The development of an in vitro flow cell model of antibiotic therapy was advantageous for two reasons. First, since the mean number of bacteria detected in the guinea pig tissue model was ∼5 × 104 cfu/mL, we wanted to create a model where the number of bacteria being treated was significantly greater. Second, using a treatment model with a higher inoculum, we hypothesized that subtle differences between the treatment efficacy of vancomycin/rifampicin and daptomycin/rifampicin would be detected. The in vitro flow cell model demonstrated that daptomycin/rifampicin was more effective in the treatment of both a PIA-dependent and -independent biofilm. Surprisingly, however, it was determined that daptomycin/rifampicin sterilized flow cells colonized with 1457 icaADBC::dhfr. These results may suggest that PIA is protective against the deleterious action of antibiotics or, alternatively, that PIA provides specific niches that allows antibiotic tolerance or persister cells to develop. In addition, it is suggested that rifampicin was not effective at clearing the flow cell biofilm due to the high bacterial burden and subsequent increased chance of selection of rifampicin-resistant mutants.

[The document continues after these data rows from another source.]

-- ==== Sys2Proof/Laws/PerInstr.lean ====
section
/-! SUPPORT. Facts about every instruction as syntax, one lemma per constructor of `Instr`. -/

namespace Sys2Proof.Laws.Table

/-- The instruction is well-formed (R130, R161, R173, R197), and its encoding is as long as the table says
(R137). -/
def Statement (i : Instr) : Prop := i.wf = true ∧ (encode i).length = i.length

theorem brk : Statement .brk := ⟨rfl, rfl⟩
theorem oraIndX (p : Byte) : Statement (.oraIndX p) := ⟨rfl, rfl⟩
theorem oraZp (p : Byte) : Statement (.oraZp p) := ⟨rfl, rfl⟩
theorem aslZp (p : Byte) : Statement (.aslZp p) := ⟨rfl, rfl⟩
theorem php : Statement .php := ⟨rfl, rfl⟩
theorem oraImm (p : Byte) : Statement (.oraImm p) := ⟨rfl, rfl⟩
theorem aslA : Statement .aslA := ⟨rfl, rfl⟩
theorem oraAbs (p : Word) : Statement (.oraAbs p) := ⟨rfl, rfl⟩
theorem aslAbs (p : Word) : Statement (.aslAbs p) := ⟨rfl, rfl⟩
theorem bpl (p : Byte) : Statement (.bpl p) := ⟨rfl, rfl⟩
theorem oraIndY (p : Byte) : Statement (.oraIndY p) := ⟨rfl, rfl⟩
theorem oraZpX (p : Byte) : Statement (.oraZpX p) := ⟨rfl, rfl⟩
theorem aslZpX (p : Byte) : Statement (.aslZpX p) := ⟨rfl, rfl⟩
theorem clc : Statement .clc := ⟨rfl, rfl⟩
theorem oraAbsY (p : Word) : Statement (.oraAbsY p) := ⟨rfl, rfl⟩
theorem oraAbsX (p : Word) : Statement (.oraAbsX p) := ⟨rfl, rfl⟩
theorem aslAbsX (p : Word) : Statement (.aslAbsX p) := ⟨rfl, rfl⟩
theorem jsrAbs (p : Word) : Statement (.jsrAbs p) := ⟨rfl, rfl⟩
theorem andIndX (p : Byte) : Statement (.andIndX p) := ⟨rfl, rfl⟩
theorem bitZp (p : Byte) : Statement (.bitZp p) := ⟨rfl, rfl⟩
theorem andZp (p : Byte) : Statement (.andZp p) := ⟨rfl, rfl⟩
theorem rolZp (p : Byte) : Statement (.rolZp p) := ⟨rfl, rfl⟩
theorem plp : Statement .plp := ⟨rfl, rfl⟩
theorem andImm (p : Byte) : Statement (.andImm p) := ⟨rfl, rfl⟩
theorem rolA : Statement .rolA := ⟨rfl, rfl⟩
theorem bitAbs (p : Word) : Statement (.bitAbs p) := ⟨rfl, rfl⟩
theorem andAbs (p : Word) : Statement (.andAbs p) := ⟨rfl, rfl⟩
theorem rolAbs (p : Word) : Statement (.rolAbs p) := ⟨rfl, rfl⟩
theorem bmi (p : Byte) : Statement (.bmi p) := ⟨rfl, rfl⟩
theorem andIndY (p : Byte) : Statement (.andIndY p) := ⟨rfl, rfl⟩
theorem andZpX (p : Byte) : Statement (.andZpX p) := ⟨rfl, rfl⟩
theorem rolZpX (p : Byte) : Statement (.rolZpX p) := ⟨rfl, rfl⟩
theorem sec : Statement .sec := ⟨rfl, rfl⟩
theorem andAbsY (p : Word) : Statement (.andAbsY p) := ⟨rfl, rfl⟩
theorem andAbsX (p : Word) : Statement (.andAbsX p) := ⟨rfl, rfl⟩
theorem rolAbsX (p : Word) : Statement (.rolAbsX p) := ⟨rfl, rfl⟩
theorem rti : Statement .rti := ⟨rfl, rfl⟩
theorem eorIndX (p : Byte) : Statement (.eorIndX p) := ⟨rfl, rfl⟩
theorem eorZp (p : Byte) : Statement (.eorZp p) := ⟨rfl, rfl⟩
theorem lsrZp (p : Byte) : Statement (.lsrZp p) := ⟨rfl, rfl⟩
theorem pha : Statement .pha := ⟨rfl, rfl⟩
theorem eorImm (p : Byte) : Statement (.eorImm p) := ⟨rfl, rfl⟩
theorem lsrA : Statement .lsrA := ⟨rfl, rfl⟩
theorem jmpAbs (p : Word) : Statement (.jmpAbs p) := ⟨rfl, rfl⟩
theorem eorAbs (p : Word) : Statement (.eorAbs p) := ⟨rfl, rfl⟩
theorem lsrAbs (p : Word) : Statement (.lsrAbs p) := ⟨rfl, rfl⟩
theorem bvc (p : Byte) : Statement (.bvc p) := ⟨rfl, rfl⟩
theorem eorIndY (p : Byte) : Statement (.eorIndY p) := ⟨rfl, rfl⟩
theorem eorZpX (p : Byte) : Statement (.eorZpX p) := ⟨rfl, rfl⟩
theorem lsrZpX (p : Byte) : Statement (.lsrZpX p) := ⟨rfl, rfl⟩
theorem cli : Statement .cli := ⟨rfl, rfl⟩
theorem eorAbsY (p : Word) : Statement (.eorAbsY p) := ⟨rfl, rfl⟩
theorem eorAbsX (p : Word) : Statement (.eorAbsX p) := ⟨rfl, rfl⟩
theorem lsrAbsX (p : Word) : Statement (.lsrAbsX p) := ⟨rfl, rfl⟩
theorem rts : Statement .rts := ⟨rfl, rfl⟩
theorem adcIndX (p : Byte) : Statement (.adcIndX p) := ⟨rfl, rfl⟩
theorem adcZp (p : Byte) : Statement (.adcZp p) := ⟨rfl, rfl⟩
theorem rorZp (p : Byte) : Statement (.rorZp p) := ⟨rfl, rfl⟩
theorem pla : Statement .pla := ⟨rfl, rfl⟩
theorem adcImm (p : Byte) : Statement (.adcImm p) := ⟨rfl, rfl⟩
theorem rorA : Statement .rorA := ⟨rfl, rfl⟩
theorem jmpInd (p : Word) : Statement (.jmpInd p) := ⟨rfl, rfl⟩
theorem adcAbs (p : Word) : Statement (.adcAbs p) := ⟨rfl, rfl⟩
theorem rorAbs (p : Word) : Statement (.rorAbs p) := ⟨rfl, rfl⟩
theorem bvs (p : Byte) : Statement (.bvs p) := ⟨rfl, rfl⟩
theorem adcIndY (p : Byte) : Statement (.adcIndY p) := ⟨rfl, rfl⟩
theorem adcZpX (p : Byte) : Statement (.adcZpX p) := ⟨rfl, rfl⟩
theorem rorZpX (p : Byte) : Statement (.rorZpX p) := ⟨rfl, rfl⟩
theorem sei : Statement .sei := ⟨rfl, rfl⟩
theorem adcAbsY (p : Word) : Statement (.adcAbsY p) := ⟨rfl, rfl⟩
theorem adcAbsX (p : Word) : Statement (.adcAbsX p) := ⟨rfl, rfl⟩
theorem rorAbsX (p : Word) : Statement (.rorAbsX p) := ⟨rfl, rfl⟩
theorem staIndX (p : Byte) : Statement (.staIndX p) := ⟨rfl, rfl⟩
theorem styZp (p : Byte) : Statement (.styZp p) := ⟨rfl, rfl⟩
theorem staZp (p : Byte) : Statement (.staZp p) := ⟨rfl, rfl⟩
theorem stxZp (p : Byte) : Statement (.stxZp p) := ⟨rfl, rfl⟩
theorem dey : Statement .dey := ⟨rfl, rfl⟩
theorem txa : Statement .txa := ⟨rfl, rfl⟩
theorem styAbs (p : Word) : Statement (.styAbs p) := ⟨rfl, rfl⟩
theorem staAbs (p : Word) : Statement (.staAbs p) := ⟨rfl, rfl⟩
theorem stxAbs (p : Word) : Statement (.stxAbs p) := ⟨rfl, rfl⟩
theorem bcc (p : Byte) : Statement (.bcc p) := ⟨rfl, rfl⟩
theorem staIndY (p : Byte) : Statement (.staIndY p) := ⟨rfl, rfl⟩
theorem styZpX (p : Byte) : Statement (.styZpX p) := ⟨rfl, rfl⟩
theorem staZpX (p : Byte) : Statement (.staZpX p) := ⟨rfl, rfl⟩
theorem stxZpY (p : Byte) : Statement (.stxZpY p) := ⟨rfl, rfl⟩
theorem tya : Statement .tya := ⟨rfl, rfl⟩
theorem staAbsY (p : Word) : Statement (.staAbsY p) := ⟨rfl, rfl⟩
theorem txs : Statement .txs := ⟨rfl, rfl⟩
theorem staAbsX (p : Word) : Statement (.staAbsX p) := ⟨rfl, rfl⟩
theorem ldyImm (p : Byte) : Statement (.ldyImm p) := ⟨rfl, rfl⟩
theorem ldaIndX (p : Byte) : Statement (.ldaIndX p) := ⟨rfl, rfl⟩
theorem ldxImm (p : Byte) : Statement (.ldxImm p) := ⟨rfl, rfl⟩
theorem ldyZp (p : Byte) : Statement (.ldyZp p) := ⟨rfl, rfl⟩
theorem ldaZp (p : Byte) : Statement (.ldaZp p) := ⟨rfl, rfl⟩
theorem ldxZp (p : Byte) : Statement (.ldxZp p) := ⟨rfl, rfl⟩
theorem tay : Statement .tay := ⟨rfl, rfl⟩
theorem ldaImm (p : Byte) : Statement (.ldaImm p) := ⟨rfl, rfl⟩
theorem tax : Statement .tax := ⟨rfl, rfl⟩
theorem ldyAbs (p : Word) : Statement (.ldyAbs p) := ⟨rfl, rfl⟩
theorem ldaAbs (p : Word) : Statement (.ldaAbs p) := ⟨rfl, rfl⟩
theorem ldxAbs (p : Word) : Statement (.ldxAbs p) := ⟨rfl, rfl⟩
theorem bcs (p : Byte) : Statement (.bcs p) := ⟨rfl, rfl⟩
theorem ldaIndY (p : Byte) : Statement (.ldaIndY p) := ⟨rfl, rfl⟩
theorem ldyZpX (p : Byte) : Statement (.ldyZpX p) := ⟨rfl, rfl⟩
theorem ldaZpX (p : Byte) : Statement (.ldaZpX p) := ⟨rfl, rfl⟩
theorem ldxZpY (p : Byte) : Statement (.ldxZpY p) := ⟨rfl, rfl⟩
theorem clv : Statement .clv := ⟨rfl, rfl⟩
theorem ldaAbsY (p : Word) : Statement (.ldaAbsY p) := ⟨rfl, rfl⟩
theorem tsx : Statement .tsx := ⟨rfl, rfl⟩
theorem ldyAbsX (p : Word) : Statement (.ldyAbsX p) := ⟨rfl, rfl⟩
theorem ldaAbsX (p : Word) : Statement (.ldaAbsX p) := ⟨rfl, rfl⟩
theorem ldxAbsY (p : Word) : Statement (.ldxAbsY p) := ⟨rfl, rfl⟩
theorem cpyImm (p : Byte) : Statement (.cpyImm p) := ⟨rfl, rfl⟩
theorem cmpIndX (p : Byte) : Statement (.cmpIndX p) := ⟨rfl, rfl⟩
theorem cpyZp (p : Byte) : Statement (.cpyZp p) := ⟨rfl, rfl⟩
theorem cmpZp (p : Byte) : Statement (.cmpZp p) := ⟨rfl, rfl⟩
theorem decZp (p : Byte) : Statement (.decZp p) := ⟨rfl, rfl⟩
theorem iny : Statement .iny := ⟨rfl, rfl⟩
theorem cmpImm (p : Byte) : Statement (.cmpImm p) := ⟨rfl, rfl⟩
theorem dex : Statement .dex := ⟨rfl, rfl⟩
theorem cpyAbs (p : Word) : Statement (.cpyAbs p) := ⟨rfl, rfl⟩
theorem cmpAbs (p : Word) : Statement (.cmpAbs p) := ⟨rfl, rfl⟩
theorem decAbs (p : Word) : Statement (.decAbs p) := ⟨rfl, rfl⟩
theorem bne (p : Byte) : Statement (.bne p) := ⟨rfl, rfl⟩
theorem cmpIndY (p : Byte) : Statement (.cmpIndY p) := ⟨rfl, rfl⟩
theorem cmpZpX (p : Byte) : Statement (.cmpZpX p) := ⟨rfl, rfl⟩
theorem decZpX (p : Byte) : Statement (.decZpX p) := ⟨rfl, rfl⟩
theorem cld : Statement .cld := ⟨rfl, rfl⟩
theorem cmpAbsY (p : Word) : Statement (.cmpAbsY p) := ⟨rfl, rfl⟩
theorem cmpAbsX (p : Word) : Statement (.cmpAbsX p) := ⟨rfl, rfl⟩
theorem decAbsX (p : Word) : Statement (.decAbsX p) := ⟨rfl, rfl⟩
theorem cpxImm (p : Byte) : Statement (.cpxImm p) := ⟨rfl, rfl⟩
theorem sbcIndX (p : Byte) : Statement (.sbcIndX p) := ⟨rfl, rfl⟩
theorem cpxZp (p : Byte) : Statement (.cpxZp p) := ⟨rfl, rfl⟩
theorem sbcZp (p : Byte) : Statement (.sbcZp p) := ⟨rfl, rfl⟩
theorem incZp (p : Byte) : Statement (.incZp p) := ⟨rfl, rfl⟩
theorem inx : Statement .inx := ⟨rfl, rfl⟩
theorem sbcImm (p : Byte) : Statement (.sbcImm p) := ⟨rfl, rfl⟩
theorem nop : Statement .nop := ⟨rfl, rfl⟩
theorem cpxAbs (p : Word) : Statement (.cpxAbs p) := ⟨rfl, rfl⟩
theorem sbcAbs (p : Word) : Statement (.sbcAbs p) := ⟨rfl, rfl⟩
theorem incAbs (p : Word) : Statement (.incAbs p) := ⟨rfl, rfl⟩
theorem beq (p : Byte) : Statement (.beq p) := ⟨rfl, rfl⟩
theorem sbcIndY (p : Byte) : Statement (.sbcIndY p) := ⟨rfl, rfl⟩
theorem sbcZpX (p : Byte) : Statement (.sbcZpX p) := ⟨rfl, rfl⟩
theorem incZpX (p : Byte) : Statement (.incZpX p) := ⟨rfl, rfl⟩
theorem sed : Statement .sed := ⟨rfl, rfl⟩
theorem sbcAbsY (p : Word) : Statement (.sbcAbsY p) := ⟨rfl, rfl⟩
theorem sbcAbsX (p : Word) : Statement (.sbcAbsX p) := ⟨rfl, rfl⟩
theorem incAbsX (p : Word) : Statement (.incAbsX p) := ⟨rfl, rfl⟩

end Sys2Proof.Laws.Table
end

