theorem witness_ReturnFromTrapInstruction :
    (let s := { flat [] with SP := 0xFE }
     ∃ b t l u h w, memRead (stackAddress (s.SP + 1)) s = .ok b t ∧
      memRead (stackAddress (s.SP + 2)) t = .ok l u ∧ memRead (stackAddress (s.SP + 3)) u = .ok h w) ∧
    (∃ e t, memRead (stackAddress (0xFD + 1)) (narrow 0 1 []) = .err e t) ∧
    (let s := { narrow 0x01FF 1 [] with SP := 0xFE }
     ∃ b t e u, memRead (stackAddress (s.SP + 1)) s = .ok b t ∧
      memRead (stackAddress (s.SP + 2)) t = .err e u) ∧
    (let s := { narrow 0x01FE 2 [] with SP := 0xFD }
     ∃ b t l u e w, memRead (stackAddress (s.SP + 1)) s = .ok b t ∧
      memRead (stackAddress (s.SP + 2)) t = .ok l u ∧ memRead (stackAddress (s.SP + 3)) u = .err e w) :=
  ⟨⟨_, _, _, _, _, _, rfl, rfl, rfl⟩, ⟨_, _, rfl⟩, ⟨_, _, _, _, rfl, rfl⟩,
    ⟨_, _, _, _, _, _, rfl, rfl, rfl⟩⟩

/-- SP = 0, so that the stack wraps. -/
theorem witness_CallAndTrapReturn :
    let s := { flat [] with SP := 0x00 }
    s.bus.mem.wf = true ∧ s.ramCell (stackAddress s.SP) ≠ none ∧
    s.ramCell (stackAddress (s.SP - 1)) ≠ none ∧ s.ramCell (stackAddress (s.SP - 2)) ≠ none ∧
    s.ramCell (stackAddress s.SP) ≠ s.ramCell (stackAddress (s.SP - 1)) ∧
    s.ramCell (stackAddress s.SP) ≠ s.ramCell (stackAddress (s.SP - 2)) ∧
    s.ramCell (stackAddress (s.SP - 1)) ≠ s.ramCell (stackAddress (s.SP - 2)) ∧
    (∃ t, exec (.jsrAbs 0x9000) s = .next t) ∧ ∃ t, exec .brk s = .next t :=
  ⟨rfl, by decide, by decide, by decide, by decide, by decide, by decide, ⟨_, rfl⟩, ⟨_, rfl⟩⟩

/-- A penalised crossing, a branch taken across a page, a branch not taken, a step. -/
theorem witness_CycleAccounting :
    (∃ t, exec (.ldaAbsX 0x01FF) { flat [] with X := 0x01 } = .next t ∧
      (Instr.ldaAbsX 0x01FF).mnemonic.operandClass ≠ .branch) ∧
    (∃ t, exec (.bne 0x80) (flat []) = .next t ∧ (Instr.bne 0x80).mnemonic.operandClass = .branch) ∧
    (∃ t, exec (.beq 0x7F) (flat []) = .next t) ∧ ∃ t, step (flat [(0x0000, 0xEA)]) = .next t :=
  ⟨⟨_, rfl, by decide⟩, ⟨_, rfl, rfl⟩, ⟨_, rfl⟩, ⟨_, rfl⟩⟩

theorem witness_NextProgramCounter : ∃ t, step { flat [(0xFFFF, 0xEA)] with PC := 0xFFFF } = .next t :=
  ⟨_, rfl⟩

/-- One instruction for each flag that changes it. -/
theorem witness_FlagWriters :
    (∃ t, exec (.ldaImm 0x80) (flat []) = .next t ∧ t.flags.N ≠ (flat []).flags.N) ∧
    (∃ t, exec (.ldaImm 0x00) (flat []) = .next t ∧ t.flags.Z ≠ (flat []).flags.Z) ∧
    (∃ t, exec (.adcImm 0x80) { flat [] with A := 0x80 } = .next t ∧ t.flags.V ≠ (flat []).flags.V) ∧
    (∃ t, exec .sed (flat []) = .next t ∧ t.flags.D ≠ (flat []).flags.D) ∧
    (∃ t, exec .cli (flat []) = .next t ∧ t.flags.I ≠ (flat []).flags.I) ∧
    (∃ t, exec .sec (flat []) = .next t ∧ t.flags.C ≠ (flat []).flags.C) :=
  ⟨⟨_, rfl, by decide⟩, ⟨_, rfl, by decide⟩, ⟨_, rfl, by decide⟩, ⟨_, rfl, by decide⟩,
    ⟨_, rfl, by decide⟩, ⟨_, rfl, by decide⟩⟩

/-- One instruction for each register that changes it; a shift of A among them. -/
theorem witness_RegisterWriters :
    (∃ t, exec (.ldaImm 0x80) (flat []) = .next t ∧ t.A ≠ (flat []).A) ∧
    (∃ t, exec .aslA { flat [] with A := 1 } = .next t ∧ t.A ≠ 1) ∧
    (∃ t, exec .dex (flat []) = .next t ∧ t.X ≠ (flat []).X) ∧
    (∃ t, exec .iny (flat []) = .next t ∧ t.Y ≠ (flat []).Y) ∧
    (∃ t, exec .pha (flat []) = .next t ∧ t.SP ≠ (flat []).SP) :=
  ⟨⟨_, rfl, by decide⟩, ⟨_, rfl, by decide⟩, ⟨_, rfl, by decide⟩, ⟨_, rfl, by decide⟩, ⟨_, rfl, by decide⟩⟩

/-- A store that changes memory; a push, with an address outside page 1; a store through the resolver. -/
theorem witness_MemoryWriters :
    (∃ t, exec (.incAbs 0xFFFF) (flat []) = .next t ∧ t.bus.mem ≠ (flat []).bus.mem) ∧
    ((flat []).bus.mem.wf = true ∧ (flat []).SP = 0xFD ∧
      (¬ (flat []).storeReaches (stackAddress 0xFD) 0x01FC ∧ (∃ t, exec .pha (flat []) = .next t) ∧
        ∃ t, exec .php (flat []) = .next t) ∧
      (¬ (flat []).storeReaches (stackAddress 0xFD) 0x01FB ∧
        ¬ (flat []).storeReaches (stackAddress (0xFD - 1)) 0x01FB ∧
        ∃ t, exec (.jsrAbs 0xFFFF) (flat []) = .next t) ∧
      (¬ (flat []).storeReaches (stackAddress 0xFD) 0x01FA ∧
        ¬ (flat []).storeReaches (stackAddress (0xFD - 1)) 0x01FA ∧
        ¬ (flat []).storeReaches (stackAddress (0xFD - 2)) 0x01FA ∧
        ∃ t, exec .brk (flat []) = .next t)) ∧
    (∃ t r s1 ea, exec (.staAbs 0xFFFF) (flat []) = .next t ∧
      resolve .absolute 0xFFFF (flat []) = .ok r s1 ∧ r.ea = some ea ∧ ¬ (flat []).storeReaches ea 0x0000) := by
  have no : ∀ ea a : Word, a ≠ ea → ¬ (flat []).storeReaches ea a :=
    fun ea a h g => h ((flat_reaches ea a).1 g)
  exact ⟨⟨_, rfl, by decide⟩,
    ⟨rfl, rfl, ⟨no _ _ (by decide), ⟨_, rfl⟩, ⟨_, rfl⟩⟩,
      ⟨no _ _ (by decide), no _ _ (by decide), ⟨_, rfl⟩⟩,
      ⟨no _ _ (by decide), no _ _ (by decide), no _ _ (by decide), ⟨_, rfl⟩⟩⟩,
    ⟨_, _, _, _, rfl, rfl, rfl, no _ _ (by decide)⟩⟩

theorem witness_StepKeepsInvariant : State.reset.Inv ∧ ∃ t, step State.reset = .next t :=
  ⟨⟨rfl, by decide⟩, ⟨_, rfl⟩⟩

theorem witness_SessionKeepsInvariant :
    State.reset.Inv ∧ chunksWf [⟨0x8000, 0x8000, .rom 0⟩] = true ∧ chunksWf [⟨0x8000, 0x8001, .rom 0⟩] = false :=
  ⟨⟨rfl, by decide⟩, by decide, by decide⟩

/-- The host's PC; the vector; its first, and its second byte unmapped. -/
theorem witness_ResetProcedure :
    (∃ s : State, s.params.entry = .host 0x8000) ∧
    ((flat []).params.entry = .vector ∧ ∃ l t h u, memRead 0xFFFC (flat []) = .ok l t ∧
      memRead 0xFFFD t = .ok h u) ∧
    ((narrow 0 1 []).params.entry = .vector ∧ ∃ e t, memRead 0xFFFC (narrow 0 1 []) = .err e t) ∧
    (∃ l t e u, memRead 0xFFFC (narrow 0xFFFC 1 []) = .ok l t ∧ memRead 0xFFFD t = .err e u) :=
  ⟨⟨{ State.reset with params := { Config.params with entry := .host 0x8000 } }, rfl⟩,
    ⟨rfl, _, _, _, _, rfl, rfl⟩, ⟨rfl, _, _, rfl⟩, ⟨_, _, _, _, rfl, rfl⟩⟩

/-- A masked IRQ; an entry; an entry that fails. -/
theorem witness_InterruptEntry :
    (flat []).bus.mem.wf = true ∧ (flat []).flags.I = true ∧
    (let s := { flat [] with flags := Flags.load 0x20 }
     s.flags.I = false ∧ ∃ t1 t2 t3 l t4 h t5,
      memWrite (stackAddress s.SP) (hi s.PC) s = .ok () t1 ∧
      memWrite (stackAddress (s.SP - 1)) (lo s.PC) t1 = .ok () t2 ∧
      memWrite (stackAddress (s.SP - 2)) ((s.flags.toByte &&& 0xEF) ||| 0x20) t2 = .ok () t3 ∧
      memRead 0xFFFE t3 = .ok l t4 ∧ memRead (0xFFFE + 1) t4 = .ok h t5) ∧
    (∃ e t, memWrite (stackAddress 0xFD) 0x00 (narrow 0 1 []) = .err e t) ∧
    ∃ e t, enterInterrupt .nmi (narrow 0 1 []) = .err e t :=
  ⟨rfl, rfl, ⟨rfl, _, _, _, _, _, _, _, rfl, rfl, rfl, rfl, rfl⟩, ⟨_, _, rfl⟩, ⟨_, _, rfl⟩⟩

/-- An IMPLICIT, an IMMEDIATE and an ABSOLUTE instruction; a state whose step fails. -/
theorem witness_TraceRecordOfAStep :
    (∃ s1 t, fetch (flat [(0, 0xEA)]) = .ok .nop s1 ∧ step (flat [(0, 0xEA)]) = .next t) ∧
    (∃ s1 t, fetch (flat [(0, 0xA9)]) = .ok (.ldaImm 0) s1 ∧ step (flat [(0, 0xA9)]) = .next t) ∧
    (∃ s1 t, fetch (flat [(0, 0xAD)]) = .ok (.ldaAbs 0) s1 ∧ step (flat [(0, 0xAD)]) = .next t ∧
      (Instr.ldaAbs 0).length ≠ 1 ∧ (Instr.ldaAbs 0).mode ≠ .immediate) ∧
    ∀ v, step (flat [(0, 0x02)]) ≠ .next v :=
  ⟨⟨_, _, rfl, rfl⟩, ⟨_, _, rfl, rfl⟩, ⟨_, _, rfl, rfl, by decide, by decide⟩, fun v h => by
    have e : stop (step (flat [(0, 0x02)])) = some (.unknownOpcode 0x02 0) := by decide
    rw [h] at e
    cases e⟩

theorem witness_StepKeepsConfiguration : ∃ t, step State.reset = .next t := ⟨_, rfl⟩

/-- A step over ROM: no chunk makes cell 5 writable. -/
theorem witness_RomNeverChanges :
    let s := on [⟨0x0000, 0x10000, .rom 0⟩] (flat [(0x0000, 0x08)])
    s.bus.mem.wf = true ∧ (∃ t, Reaches s t ∧ t ≠ s) ∧ ∀ a, s.ramCell a ≠ some 5 := by
  refine ⟨rfl, ⟨_, .tail (.refl _) rfl, by decide⟩, fun a h => ?_⟩
  have := a.isLt
  simp [State.ramCell, on, flat, locate, firstCovering, Chunk.covers, show a.toNat < 65536 from this] at h

theorem witness_OnlyTheErrorsOfTheSpec :
    (flat [(0, 0x02)]).fault = none ∧ ∃ e left, step (flat [(0, 0x02)]) = .fault (.raised e left) :=
  ⟨rfl, _, _, rfl⟩

theorem flat_mapped (a : Word) : (flat []).mapped a := by
  refine ⟨_, rfl, _, List.mem_cons_self, ?_⟩
  have := a.isLt
  simp [Chunk.covers, show a.toNat < 65536 from this]

/-- Every address mapped; with and without the refusal of decimal arithmetic. -/
theorem witness_EveryInstructionCompletes :
    (∀ a, (flat []).mapped a) ∧ ¬ (flat []).refusesDecimal ∧
    (∀ a, (refusing (flat [])).mapped a) ∧ (refusing (flat [])).refusesDecimal ∧
    Instr.nop.mnemonic ≠ .adc ∧ Instr.nop.mnemonic ≠ .sbc :=
  ⟨flat_mapped, fun h => (by cases h.1), flat_mapped, ⟨rfl, rfl⟩, by decide, by decide⟩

In conclusion, the in vivo guinea pig tissue cage model demonstrated that rifampicin in combination with either vancomycin or daptomycin is highly active against S. epidermidis biofilm-mediated infections; this approach deserves greater clinical scrutiny. These results suggest that RNA metabolism is important for biofilm growth and, possibly, that RNA polymerase is an effective target for antibiotic development against bacteria that commonly grow in a biofilm. Furthermore, our in vitro flow cell model demonstrated that the combination of daptomycin/rifampicin is superior to vancomycin/rifampicin against both a PIA-dependent and a PIA-independent biofilm. Lastly, our in vitro results suggest that PIA protects against the combination of daptomycin and rifampicin, suggesting a function that counteracts, in an unknown manner, the deleterious action of antibiotics against the bacterium.

Funding

This study was funded in part by an investigator-initiated grant by Cubist Pharmaceuticals to P. D. F. and M. E. R.

Transparency declarations

M. E. R. serves on a Cubist Pharmaceuticals advisory board. All other authors: none to declare.